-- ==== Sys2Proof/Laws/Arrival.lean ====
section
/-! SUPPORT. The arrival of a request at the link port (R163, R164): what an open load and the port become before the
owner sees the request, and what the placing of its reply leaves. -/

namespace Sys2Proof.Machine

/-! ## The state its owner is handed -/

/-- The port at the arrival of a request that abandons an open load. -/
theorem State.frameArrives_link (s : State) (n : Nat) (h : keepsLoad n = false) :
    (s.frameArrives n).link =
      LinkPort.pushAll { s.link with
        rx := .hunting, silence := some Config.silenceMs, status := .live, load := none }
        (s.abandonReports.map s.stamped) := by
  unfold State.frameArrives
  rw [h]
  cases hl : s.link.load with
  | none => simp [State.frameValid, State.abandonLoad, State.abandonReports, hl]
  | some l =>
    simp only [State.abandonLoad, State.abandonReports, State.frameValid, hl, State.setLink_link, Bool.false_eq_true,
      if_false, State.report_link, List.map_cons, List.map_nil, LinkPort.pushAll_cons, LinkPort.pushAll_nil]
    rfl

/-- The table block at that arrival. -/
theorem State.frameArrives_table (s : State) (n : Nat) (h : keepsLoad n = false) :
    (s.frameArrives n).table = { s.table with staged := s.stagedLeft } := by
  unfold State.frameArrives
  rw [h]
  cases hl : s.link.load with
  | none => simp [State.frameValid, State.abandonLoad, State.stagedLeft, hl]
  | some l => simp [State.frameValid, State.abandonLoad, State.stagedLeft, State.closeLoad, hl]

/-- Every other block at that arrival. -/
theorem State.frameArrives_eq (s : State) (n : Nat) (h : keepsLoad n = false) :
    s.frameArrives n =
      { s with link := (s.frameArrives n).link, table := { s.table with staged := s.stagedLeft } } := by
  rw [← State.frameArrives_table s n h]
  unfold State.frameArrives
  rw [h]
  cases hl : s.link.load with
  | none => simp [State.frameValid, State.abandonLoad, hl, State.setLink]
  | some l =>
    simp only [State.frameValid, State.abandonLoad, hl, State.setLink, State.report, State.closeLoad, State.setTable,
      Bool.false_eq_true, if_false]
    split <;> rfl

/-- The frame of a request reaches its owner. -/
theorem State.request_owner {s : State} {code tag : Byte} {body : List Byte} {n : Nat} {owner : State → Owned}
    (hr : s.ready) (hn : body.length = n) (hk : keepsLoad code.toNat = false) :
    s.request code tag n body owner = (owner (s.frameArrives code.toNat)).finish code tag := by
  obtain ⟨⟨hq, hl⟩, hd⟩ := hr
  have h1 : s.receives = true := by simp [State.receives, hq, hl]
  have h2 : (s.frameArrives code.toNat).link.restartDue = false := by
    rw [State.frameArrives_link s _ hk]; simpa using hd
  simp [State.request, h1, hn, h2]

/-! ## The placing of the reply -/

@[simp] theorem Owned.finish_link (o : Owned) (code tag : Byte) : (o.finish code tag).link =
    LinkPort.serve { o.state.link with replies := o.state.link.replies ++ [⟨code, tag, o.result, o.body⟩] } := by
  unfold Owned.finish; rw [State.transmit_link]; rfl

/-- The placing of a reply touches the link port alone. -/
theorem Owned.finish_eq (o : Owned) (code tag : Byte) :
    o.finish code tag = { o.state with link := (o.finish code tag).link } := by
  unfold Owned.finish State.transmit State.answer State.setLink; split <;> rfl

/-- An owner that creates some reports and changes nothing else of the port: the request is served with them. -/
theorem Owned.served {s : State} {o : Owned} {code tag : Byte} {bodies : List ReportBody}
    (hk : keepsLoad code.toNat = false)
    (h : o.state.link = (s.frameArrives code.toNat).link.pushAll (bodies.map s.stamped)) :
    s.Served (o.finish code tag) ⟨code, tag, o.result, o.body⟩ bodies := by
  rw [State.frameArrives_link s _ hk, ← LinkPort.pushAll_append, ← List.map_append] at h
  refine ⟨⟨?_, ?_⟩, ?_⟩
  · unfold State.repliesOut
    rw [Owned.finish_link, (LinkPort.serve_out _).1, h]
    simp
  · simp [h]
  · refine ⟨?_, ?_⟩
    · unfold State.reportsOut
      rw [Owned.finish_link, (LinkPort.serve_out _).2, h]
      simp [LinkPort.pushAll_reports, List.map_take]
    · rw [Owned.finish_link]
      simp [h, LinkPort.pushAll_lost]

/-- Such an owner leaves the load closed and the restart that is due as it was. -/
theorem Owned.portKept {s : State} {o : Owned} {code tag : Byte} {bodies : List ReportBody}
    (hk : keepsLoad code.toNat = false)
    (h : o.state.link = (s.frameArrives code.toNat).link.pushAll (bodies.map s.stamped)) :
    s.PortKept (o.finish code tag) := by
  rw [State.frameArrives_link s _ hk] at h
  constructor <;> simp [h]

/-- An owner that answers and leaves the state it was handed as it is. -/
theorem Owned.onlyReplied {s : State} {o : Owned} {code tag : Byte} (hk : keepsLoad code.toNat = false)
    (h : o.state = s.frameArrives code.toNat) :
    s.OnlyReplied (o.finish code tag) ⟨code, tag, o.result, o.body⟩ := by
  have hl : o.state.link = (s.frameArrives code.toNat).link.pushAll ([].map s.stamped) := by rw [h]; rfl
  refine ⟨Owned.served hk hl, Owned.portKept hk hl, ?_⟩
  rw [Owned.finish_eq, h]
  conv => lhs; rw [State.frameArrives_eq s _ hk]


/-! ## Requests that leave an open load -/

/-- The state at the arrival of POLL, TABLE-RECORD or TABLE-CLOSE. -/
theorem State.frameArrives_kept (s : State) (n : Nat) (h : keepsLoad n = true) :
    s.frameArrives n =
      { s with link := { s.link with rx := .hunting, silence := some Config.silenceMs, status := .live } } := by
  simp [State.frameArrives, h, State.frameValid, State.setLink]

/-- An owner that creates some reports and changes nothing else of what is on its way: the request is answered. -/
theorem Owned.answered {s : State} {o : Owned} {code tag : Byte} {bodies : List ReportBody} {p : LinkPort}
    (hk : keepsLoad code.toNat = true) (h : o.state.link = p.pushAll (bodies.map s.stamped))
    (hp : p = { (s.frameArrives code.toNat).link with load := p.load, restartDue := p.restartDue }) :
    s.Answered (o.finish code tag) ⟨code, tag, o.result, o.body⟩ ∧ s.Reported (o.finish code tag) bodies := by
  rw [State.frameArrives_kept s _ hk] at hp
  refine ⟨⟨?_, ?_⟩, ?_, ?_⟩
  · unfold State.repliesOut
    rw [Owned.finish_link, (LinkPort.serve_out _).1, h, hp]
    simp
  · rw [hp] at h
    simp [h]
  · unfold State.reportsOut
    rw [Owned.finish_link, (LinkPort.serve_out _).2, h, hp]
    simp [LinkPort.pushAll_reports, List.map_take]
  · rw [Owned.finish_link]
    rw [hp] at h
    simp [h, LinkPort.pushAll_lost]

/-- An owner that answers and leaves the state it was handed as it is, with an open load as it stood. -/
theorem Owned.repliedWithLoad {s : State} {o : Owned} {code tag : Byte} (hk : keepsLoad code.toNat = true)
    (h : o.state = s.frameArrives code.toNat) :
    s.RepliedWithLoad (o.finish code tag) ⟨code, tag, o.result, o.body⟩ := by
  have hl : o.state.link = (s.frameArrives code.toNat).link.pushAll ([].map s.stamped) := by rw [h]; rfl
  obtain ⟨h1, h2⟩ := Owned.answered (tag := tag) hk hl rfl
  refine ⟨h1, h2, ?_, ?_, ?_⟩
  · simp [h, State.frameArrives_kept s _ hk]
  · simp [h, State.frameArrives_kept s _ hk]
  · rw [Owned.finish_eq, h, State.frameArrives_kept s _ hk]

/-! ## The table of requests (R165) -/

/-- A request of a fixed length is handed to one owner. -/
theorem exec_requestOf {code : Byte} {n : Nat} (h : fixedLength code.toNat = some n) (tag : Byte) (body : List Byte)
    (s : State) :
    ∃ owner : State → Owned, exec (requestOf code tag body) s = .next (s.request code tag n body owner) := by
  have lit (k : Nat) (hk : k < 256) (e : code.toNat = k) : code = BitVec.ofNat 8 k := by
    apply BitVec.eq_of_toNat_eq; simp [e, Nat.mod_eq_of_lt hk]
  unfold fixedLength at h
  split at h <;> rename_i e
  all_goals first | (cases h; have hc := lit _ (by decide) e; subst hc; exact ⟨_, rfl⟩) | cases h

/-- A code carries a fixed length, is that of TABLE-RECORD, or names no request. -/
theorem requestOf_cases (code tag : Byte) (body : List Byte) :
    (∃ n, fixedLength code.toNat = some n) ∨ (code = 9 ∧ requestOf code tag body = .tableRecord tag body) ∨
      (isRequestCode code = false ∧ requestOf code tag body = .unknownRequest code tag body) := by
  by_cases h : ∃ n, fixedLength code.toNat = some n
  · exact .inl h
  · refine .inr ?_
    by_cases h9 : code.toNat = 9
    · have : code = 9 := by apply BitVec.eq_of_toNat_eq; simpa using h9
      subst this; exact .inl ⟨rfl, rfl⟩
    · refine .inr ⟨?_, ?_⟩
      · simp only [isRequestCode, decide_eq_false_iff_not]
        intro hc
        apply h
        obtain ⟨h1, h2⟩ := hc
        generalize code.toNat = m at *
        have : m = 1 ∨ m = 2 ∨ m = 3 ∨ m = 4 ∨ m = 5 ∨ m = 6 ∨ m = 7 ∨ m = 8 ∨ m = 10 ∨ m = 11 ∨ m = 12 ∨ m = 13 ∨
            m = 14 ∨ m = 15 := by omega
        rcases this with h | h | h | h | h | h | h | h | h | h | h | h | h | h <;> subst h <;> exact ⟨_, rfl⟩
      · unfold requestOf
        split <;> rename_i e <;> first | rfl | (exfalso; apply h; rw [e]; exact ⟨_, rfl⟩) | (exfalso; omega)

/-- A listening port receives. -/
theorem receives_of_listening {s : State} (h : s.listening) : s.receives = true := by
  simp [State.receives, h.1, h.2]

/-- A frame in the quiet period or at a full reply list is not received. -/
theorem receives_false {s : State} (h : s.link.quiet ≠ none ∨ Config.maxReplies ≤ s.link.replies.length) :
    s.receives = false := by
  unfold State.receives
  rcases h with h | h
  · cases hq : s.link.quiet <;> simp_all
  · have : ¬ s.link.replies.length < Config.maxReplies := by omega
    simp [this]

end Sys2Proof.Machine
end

———

WHAT THIS TASK INVOLVES: Return every line of the preceding records in which the word "else" appears.

OUTPUT OF THE EXERCISE:
/-- An owner that creates some reports and changes nothing else of the port: the request is served with them. -/
/-- An owner that creates some reports and changes nothing else of what is on its way: the request is answered. -/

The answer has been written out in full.